Now, they also have to ask themselves how they will sell garments made in a country where large numbers of workers and union leaders are suddenly arrested, fired, or suspended simply because they or their fellow workers asked for a wage increase.
This response to a strike was the equivalent, as you say in Bangla of “agune ghi dhalan,” adding fat to the fire. How the government and garment manufacturers choose to resolve these issues in the aftermath of Ashulia will in large part force your buyers, your partners, and the world at large to conclude how viable the RMG sector in Bangladesh will be in the future.
You can either engage workers and those labor leaders who are true representatives of the workers as your allies in efforts to better understand and address workers’ legitimate grievances, to ensure they have the dignity of being heard, or you can continue to file legal cases and arrest workers and their leaders en masse.

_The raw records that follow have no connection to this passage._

/-- A held inbound record leaves its lane with every check passed but the tag (R84, R89, R90). -/
def Die.releaseIn (e : Env) (d : Die) (r : Req) (s : Session) (j : LaneJob) : Die :=
  let ct := j.body.take (j.body.length - j.tagLen)
  let c := d.recCfg r
  if j.body.drop ct.length != aeadTag j.alg j.tagLen j.key j.nonce j.aad ct then
    let d1 := if s.proto = 3 then d.recordUpdate e s.uid c.limitShift fun x => { x with fails := x.fails + 1 } else d
    (d1.count 3 3 r.tenant 1).endRecord e r s (Reply.fail .authFail 1)
  else
    match s.finishIn (bit (leAt j.hdr 0 1) 4) (aeadText j.alg j.key j.nonce ct) with
    | none => (d.count 3 3 r.tenant 1).endRecord e r s (Reply.fail .authFail 3)
    | some (out, detail) =>
      if !s.fresh j.seq then (d.count 3 4 r.tenant 1).endRecord e r s (Reply.fail .replay 0)
      else
        let d1 := (d.recordUpdate e s.uid c.limitShift fun x => x.accept j.seq).output e r r.outAddr out
        (d1.count 3 2 r.tenant out.length).endRecord e r s
          { Reply.done out.length with detail, flags := replyFlags false false false false j.relaned }

/-- A held outbound record leaves its lane: its record number, of the length that its header says, is encrypted and the output written
(R83, R86, R88). -/
def Die.releaseOut (e : Env) (d : Die) (r : Req) (s : Session) (j : LaneJob) : Die :=
  let ct := aeadText j.alg j.key j.nonce j.body
  let sealed := ct ++ aeadTag j.alg j.tagLen j.key j.nonce j.aad ct
  let n := if bit (leAt j.hdr 0 1) 3 then 2 else 1
  let at_ := 1 + s.peerCid.length
  let hdr := if s.proto = 3 then
      patch j.hdr at_ (xorBytes (slice j.hdr at_ n) (snMask s.suite s.wrSn (slice sealed 0 16) n)) else j.hdr
  let out := hdr ++ sealed
  ((d.output e r r.outAddr out).count 3 2 r.tenant j.body.length).endRecord e r s
    { Reply.done out.length with detail := j.seq % 2 ^ 32, flags := replyFlags false false false false j.relaned }

/-- A held raw object leaves its lane (R103). -/
def Die.releaseRaw (e : Env) (d : Die) (r : Req) (j : LaneJob) : Die :=
  let fl := replyFlags false false false false j.relaned
  if j.enc then
    let ct := aeadText j.alg j.key j.nonce j.body
    let out := ct ++ aeadTag j.alg j.tagLen j.key j.nonce j.aad ct
    (d.output e r r.outAddr out).complete e r { Reply.done out.length with flags := fl }
  else
    let ct := j.body.take (j.body.length - j.tagLen)
    if j.body.drop ct.length != aeadTag j.alg j.tagLen j.key j.nonce j.aad ct then
      (d.count 3 3 r.tenant 1).complete e r { Reply.fail .authFail 1 with flags := fl }
    else (d.output e r r.outAddr (aeadText j.alg j.key j.nonce ct)).complete e r { Reply.done ct.length with flags := fl }

/-- A held job is released after its shadow checks. -/
def Die.releaseJob (e : Env) (d : Die) (r : Req) (j : LaneJob) : Die :=
  let d1 := d.dropJob j.rid
  if j.uid = 0 then d1.releaseRaw e r j
  else match d1.session? j.uid with
    | none => d1.fail e r .noSession 1
    | some s => if j.enc then d1.releaseOut e r s j else d1.releaseIn e r s j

The breaking news of discussions among stakeholders is a positive step, and I am happy to hear those long overdue discussions are taking place. What will matter in the end, however, is whether those discussions become part of a sustained effort that moves all stakeholders in the RMG sector forward together.
Lastly, the industry needs to be forward-looking. International buyers need predictability in the present and sustainability in the future. The buyers have 5 to 10 year planning cycles that they work with. The ones that meet with me tell me they want to feel confident Bangladesh is a reliable partner, one that is thinking not about 2018, but rather a partner that is planning and implementing now the improvements to infrastructure investment and industrial relations that will keep the RMG sector competitive in 2022 and 2027.
Bangladesh cannot rely on what worked in the past to maintain, much less expand, the RMG sector in the future. Your industry must demonstrate its commitment to real change. A concerted effort by factory owners, workers, and the government to transform the RMG industry is one that seeks to meet present international standards.
I look around the room today and see some evidence of that commitment. In essence, some buyers are here, but only one leg of the three-legged stool — factory owners — are present in significant numbers. Buyers I’ve met with have told me what they have told you in writing and in meetings, that they see risks to producing in Bangladesh. How long do you think buyers will wait to minimize their exposure to these risks by shifting their orders to manufacturers who take both labor relations and safety seriously? And you certainly cannot achieve your goals without obeying Bangladeshi law that provides for worker rights. It is those workers who day after day produce the high-quality products on time that your buyers demand.
Bangladesh has committed partners, including the United States, that stand ready to continue to help you devise mechanisms to reduce the risks currently plaguing the RMG sector by improving worker rights and safety. The first and most important step will be for Bangladesh to commit to this course by demonstrating your willingness to look ahead and move forward.
We want and expect and will help you move forward together.